A two-digit number can be written as 10 \[ \times \] the digit at ten’s place \[ + \] the digit at unit’s place.

For example, 28 can be written as \[2 \times 10 + 8\].

Let the digit at ten’s place be \[x\] and the digit at the unit's place be \[y\].

Assume that \[x > y\].

Therefore, we get the first number as

\[10 \times x + y = 10x + y\]

When the digits are interchanged, the digit at ten’s place becomes \[y\] and the digit at unit’s place becomes \[x\].

We can write the number when the digits are interchanged as

\[10 \times y + x = 10y + x\]

Now, it is given that the difference between the two digit number and the number obtained by interchanging the digits is 36.

Thus, we get

\[ \Rightarrow \left( {10x + y} \right) - \left( {10y + x} \right) = 36\]

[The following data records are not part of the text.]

-- ==== Sys2Proof/Laws/State.lean ====
section
/-!
SUPPORT. The small laws of the named updates of the hub: what each leaves as it was, and what a channel, lane, ward, port, bank,
watchdog or pin reads after its own update.
-/

namespace Sys2Proof.Machine

/-! ### `Hub.wr` -/

@[simp] theorem Hub.wr_chip (h : Hub) (f : Fld) (v i w : Nat) : (h.wr f v i w).chip = h.chip := rfl
@[simp] theorem Hub.wr_armed (h : Hub) (f : Fld) (v i w : Nat) : (h.wr f v i w).armed = h.armed := rfl
@[simp] theorem Hub.wr_kept (h : Hub) (f : Fld) (v i w : Nat) : (h.wr f v i w).kept = h.kept := rfl
@[simp] theorem Hub.wr_dev (h : Hub) (f : Fld) (v i w : Nat) : (h.wr f v i w).dev = h.dev := rfl
@[simp] theorem Hub.wr_sup (h : Hub) (f : Fld) (v i w : Nat) : (h.wr f v i w).sup = h.sup := rfl
@[simp] theorem Hub.wr_ret (h : Hub) (f : Fld) (v i w : Nat) : (h.wr f v i w).ret = h.ret := rfl
@[simp] theorem Hub.wr_clk (h : Hub) (f : Fld) (v i w : Nat) : (h.wr f v i w).clk = h.clk := rfl
@[simp] theorem Hub.wr_hinge (h : Hub) (f : Fld) (v i w : Nat) : (h.wr f v i w).hinge = h.hinge := rfl
@[simp] theorem Hub.wr_outs (h : Hub) (f : Fld) (v i w : Nat) : (h.wr f v i w).outs = h.outs := rfl
@[simp] theorem Hub.wr_ins (h : Hub) (f : Fld) (v i w : Nat) : (h.wr f v i w).ins = h.ins := rfl
@[simp] theorem Hub.wr_dbt (h : Hub) (f : Fld) (v i w : Nat) : (h.wr f v i w).dbt = h.dbt := rfl
@[simp] theorem Hub.wr_tmbs (h : Hub) (f : Fld) (v i w : Nat) : (h.wr f v i w).tmbs = h.tmbs := rfl
@[simp] theorem Hub.wr_aux (h : Hub) (f : Fld) (v i w : Nat) : (h.wr f v i w).aux = h.aux := rfl
@[simp] theorem Hub.wr_sch (h : Hub) (f : Fld) (v i w : Nat) : (h.wr f v i w).sch = h.sch := rfl
@[simp] theorem Hub.wr_recd (h : Hub) (f : Fld) (v i w : Nat) : (h.wr f v i w).recd = h.recd := rfl
@[simp] theorem Hub.wr_flt (h : Hub) (f : Fld) (v i w : Nat) : (h.wr f v i w).flt = h.flt := rfl
@[simp] theorem Hub.wr_ints (h : Hub) (f : Fld) (v i w : Nat) : (h.wr f v i w).ints = h.ints := rfl
@[simp] theorem Hub.wr_pins (h : Hub) (f : Fld) (v i w : Nat) : (h.wr f v i w).pins = h.pins := rfl
@[simp] theorem Hub.wr_ports (h : Hub) (f : Fld) (v i w : Nat) : (h.wr f v i w).ports = h.ports := rfl
@[simp] theorem Hub.wr_eng (h : Hub) (f : Fld) (v i w : Nat) : (h.wr f v i w).eng = h.eng := rfl
@[simp] theorem Hub.wr_banks (h : Hub) (f : Fld) (v i w : Nat) : (h.wr f v i w).banks = h.banks := rfl
@[simp] theorem Hub.wr_mem (h : Hub) (f : Fld) (v i w : Nat) : (h.wr f v i w).mem = h.mem := rfl
@[simp] theorem Hub.wr_bad (h : Hub) (f : Fld) (v i w : Nat) : (h.wr f v i w).bad = h.bad := rfl
@[simp] theorem Hub.wr_dpLow (h : Hub) (f : Fld) (v i w : Nat) : (h.wr f v i w).dpLow = h.dpLow := rfl
@[simp] theorem Hub.wr_dpHigh (h : Hub) (f : Fld) (v i w : Nat) : (h.wr f v i w).dpHigh = h.dpHigh := rfl
@[simp] theorem Hub.wr_lsy (h : Hub) (f : Fld) (v i w : Nat) : (h.wr f v i w).lsy = h.lsy := rfl
@[simp] theorem Hub.wr_wds (h : Hub) (f : Fld) (v i w : Nat) : (h.wr f v i w).wds = h.wds := rfl
@[simp] theorem Hub.wr_wdo (h : Hub) (f : Fld) (v i w : Nat) : (h.wr f v i w).wdo = h.wdo := rfl
@[simp] theorem Hub.wr_bst (h : Hub) (f : Fld) (v i w : Nat) : (h.wr f v i w).bst = h.bst := rfl
@[simp] theorem Hub.wr_life (h : Hub) (f : Fld) (v i w : Nat) : (h.wr f v i w).life = h.life := rfl
@[simp] theorem Hub.wr_blk (h : Hub) (f : Fld) (v i w : Nat) : (h.wr f v i w).blk = h.blk := rfl
@[simp] theorem Hub.wr_nvm (h : Hub) (f : Fld) (v i w : Nat) : (h.wr f v i w).nvm = h.nvm := rfl
@[simp] theorem Hub.wr_nvmOp (h : Hub) (f : Fld) (v i w : Nat) : (h.wr f v i w).nvmOp = h.nvmOp := rfl
@[simp] theorem Hub.wr_nvmQ (h : Hub) (f : Fld) (v i w : Nat) : (h.wr f v i w).nvmQ = h.nvmQ := rfl
@[simp] theorem Hub.wr_fieldReset (h : Hub) (f : Fld) (v i w : Nat) : (h.wr f v i w).fieldReset = h.fieldReset := rfl
@[simp] theorem Hub.wr_fol (h : Hub) (f : Fld) (v i w : Nat) : (h.wr f v i w).fol = h.fol := rfl
@[simp] theorem Hub.wr_fieldSince (h : Hub) (f : Fld) (v i w : Nat) : (h.wr f v i w).fieldSince = h.fieldSince := rfl
@[simp] theorem Hub.wr_free (h : Hub) (f : Fld) (v i w : Nat) : (h.wr f v i w).free = h.free := rfl

/-! ### `Hub.put` -/

@[simp] theorem Hub.put_chip (h : Hub) (f : Fld) (b : Bool) (i w : Nat) : (h.put f b i w).chip = h.chip := rfl
@[simp] theorem Hub.put_armed (h : Hub) (f : Fld) (b : Bool) (i w : Nat) : (h.put f b i w).armed = h.armed := rfl
@[simp] theorem Hub.put_kept (h : Hub) (f : Fld) (b : Bool) (i w : Nat) : (h.put f b i w).kept = h.kept := rfl
@[simp] theorem Hub.put_dev (h : Hub) (f : Fld) (b : Bool) (i w : Nat) : (h.put f b i w).dev = h.dev := rfl
@[simp] theorem Hub.put_sup (h : Hub) (f : Fld) (b : Bool) (i w : Nat) : (h.put f b i w).sup = h.sup := rfl
@[simp] theorem Hub.put_ret (h : Hub) (f : Fld) (b : Bool) (i w : Nat) : (h.put f b i w).ret = h.ret := rfl
@[simp] theorem Hub.put_clk (h : Hub) (f : Fld) (b : Bool) (i w : Nat) : (h.put f b i w).clk = h.clk := rfl
@[simp] theorem Hub.put_hinge (h : Hub) (f : Fld) (b : Bool) (i w : Nat) : (h.put f b i w).hinge = h.hinge := rfl
@[simp] theorem Hub.put_outs (h : Hub) (f : Fld) (b : Bool) (i w : Nat) : (h.put f b i w).outs = h.outs := rfl
@[simp] theorem Hub.put_ins (h : Hub) (f : Fld) (b : Bool) (i w : Nat) : (h.put f b i w).ins = h.ins := rfl
@[simp] theorem Hub.put_dbt (h : Hub) (f : Fld) (b : Bool) (i w : Nat) : (h.put f b i w).dbt = h.dbt := rfl
@[simp] theorem Hub.put_tmbs (h : Hub) (f : Fld) (b : Bool) (i w : Nat) : (h.put f b i w).tmbs = h.tmbs := rfl
@[simp] theorem Hub.put_aux (h : Hub) (f : Fld) (b : Bool) (i w : Nat) : (h.put f b i w).aux = h.aux := rfl
@[simp] theorem Hub.put_sch (h : Hub) (f : Fld) (b : Bool) (i w : Nat) : (h.put f b i w).sch = h.sch := rfl
@[simp] theorem Hub.put_recd (h : Hub) (f : Fld) (b : Bool) (i w : Nat) : (h.put f b i w).recd = h.recd := rfl
@[simp] theorem Hub.put_flt (h : Hub) (f : Fld) (b : Bool) (i w : Nat) : (h.put f b i w).flt = h.flt := rfl
@[simp] theorem Hub.put_ints (h : Hub) (f : Fld) (b : Bool) (i w : Nat) : (h.put f b i w).ints = h.ints := rfl
@[simp] theorem Hub.put_pins (h : Hub) (f : Fld) (b : Bool) (i w : Nat) : (h.put f b i w).pins = h.pins := rfl
@[simp] theorem Hub.put_ports (h : Hub) (f : Fld) (b : Bool) (i w : Nat) : (h.put f b i w).ports = h.ports := rfl
@[simp] theorem Hub.put_eng (h : Hub) (f : Fld) (b : Bool) (i w : Nat) : (h.put f b i w).eng = h.eng := rfl
@[simp] theorem Hub.put_banks (h : Hub) (f : Fld) (b : Bool) (i w : Nat) : (h.put f b i w).banks = h.banks := rfl
@[simp] theorem Hub.put_mem (h : Hub) (f : Fld) (b : Bool) (i w : Nat) : (h.put f b i w).mem = h.mem := rfl
@[simp] theorem Hub.put_bad (h : Hub) (f : Fld) (b : Bool) (i w : Nat) : (h.put f b i w).bad = h.bad := rfl
@[simp] theorem Hub.put_dpLow (h : Hub) (f : Fld) (b : Bool) (i w : Nat) : (h.put f b i w).dpLow = h.dpLow := rfl
@[simp] theorem Hub.put_dpHigh (h : Hub) (f : Fld) (b : Bool) (i w : Nat) : (h.put f b i w).dpHigh = h.dpHigh := rfl
@[simp] theorem Hub.put_lsy (h : Hub) (f : Fld) (b : Bool) (i w : Nat) : (h.put f b i w).lsy = h.lsy := rfl
@[simp] theorem Hub.put_wds (h : Hub) (f : Fld) (b : Bool) (i w : Nat) : (h.put f b i w).wds = h.wds := rfl
@[simp] theorem Hub.put_wdo (h : Hub) (f : Fld) (b : Bool) (i w : Nat) : (h.put f b i w).wdo = h.wdo := rfl
@[simp] theorem Hub.put_bst (h : Hub) (f : Fld) (b : Bool) (i w : Nat) : (h.put f b i w).bst = h.bst := rfl
@[simp] theorem Hub.put_life (h : Hub) (f : Fld) (b : Bool) (i w : Nat) : (h.put f b i w).life = h.life := rfl
@[simp] theorem Hub.put_blk (h : Hub) (f : Fld) (b : Bool) (i w : Nat) : (h.put f b i w).blk = h.blk := rfl
@[simp] theorem Hub.put_nvm (h : Hub) (f : Fld) (b : Bool) (i w : Nat) : (h.put f b i w).nvm = h.nvm := rfl
@[simp] theorem Hub.put_nvmOp (h : Hub) (f : Fld) (b : Bool) (i w : Nat) : (h.put f b i w).nvmOp = h.nvmOp := rfl
@[simp] theorem Hub.put_nvmQ (h : Hub) (f : Fld) (b : Bool) (i w : Nat) : (h.put f b i w).nvmQ = h.nvmQ := rfl
@[simp] theorem Hub.put_fieldReset (h : Hub) (f : Fld) (b : Bool) (i w : Nat) : (h.put f b i w).fieldReset = h.fieldReset := rfl
@[simp] theorem Hub.put_fol (h : Hub) (f : Fld) (b : Bool) (i w : Nat) : (h.put f b i w).fol = h.fol := rfl
@[simp] theorem Hub.put_fieldSince (h : Hub) (f : Fld) (b : Bool) (i w : Nat) : (h.put f b i w).fieldSince = h.fieldSince := rfl
@[simp] theorem Hub.put_free (h : Hub) (f : Fld) (b : Bool) (i w : Nat) : (h.put f b i w).free = h.free := rfl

Simplifying the expression, we get

\[ \Rightarrow 10x + y - 10y - x = 36\]

Adding and subtracting the like terms, we get

\[ \Rightarrow 9x - 9y = 36\]

Factoring the number 9, we get

\[ \Rightarrow 9\left( {x - y} \right) = 36\]

Dividing both sides of the equation by 9, we get

\[ \Rightarrow x - y = 4 \ldots \ldots \ldots \left( 1 \right)\]

It is given that the ratio of the digits of the two digit number is 1: 2.

Since \[x > y\], we get

\[ \Rightarrow y:x = 1:2\]

Rewriting the equation, we get

\[ \Rightarrow \dfrac{y}{x} = \dfrac{1}{2}\]

Multiplying both sides of the equation by 2, we get

\[ \Rightarrow 2y = x\]

Rewriting the equation, we get

\[ \Rightarrow x = 2y \ldots \ldots \ldots \left( 2 \right)\]

We can observe that the equations \[\left( 1 \right)\] and \[\left( 2 \right)\] are a pair of linear equations in two variables.

We will solve the equations to find the values of \[x\] and \[y\].

Substituting \[x = 2y\] in equation \[\left( 1 \right)\], we get

\[ \Rightarrow 2y - y = 4\]

Subtracting the like terms, we get

\[\therefore y = 4\]

Substituting \[y = 4\] in the equation \[x = 2y\], we get

\[ \Rightarrow x = 2\left( 4 \right)\]

Multiplying the terms in the expression, we get

\[\therefore x = 8\]

Therefore, we get the original two digit number as

\[10x + y = 10\left( 8 \right) + 4 = 80 + 4 = 84\]

Now, we will find the sum and difference of the digits.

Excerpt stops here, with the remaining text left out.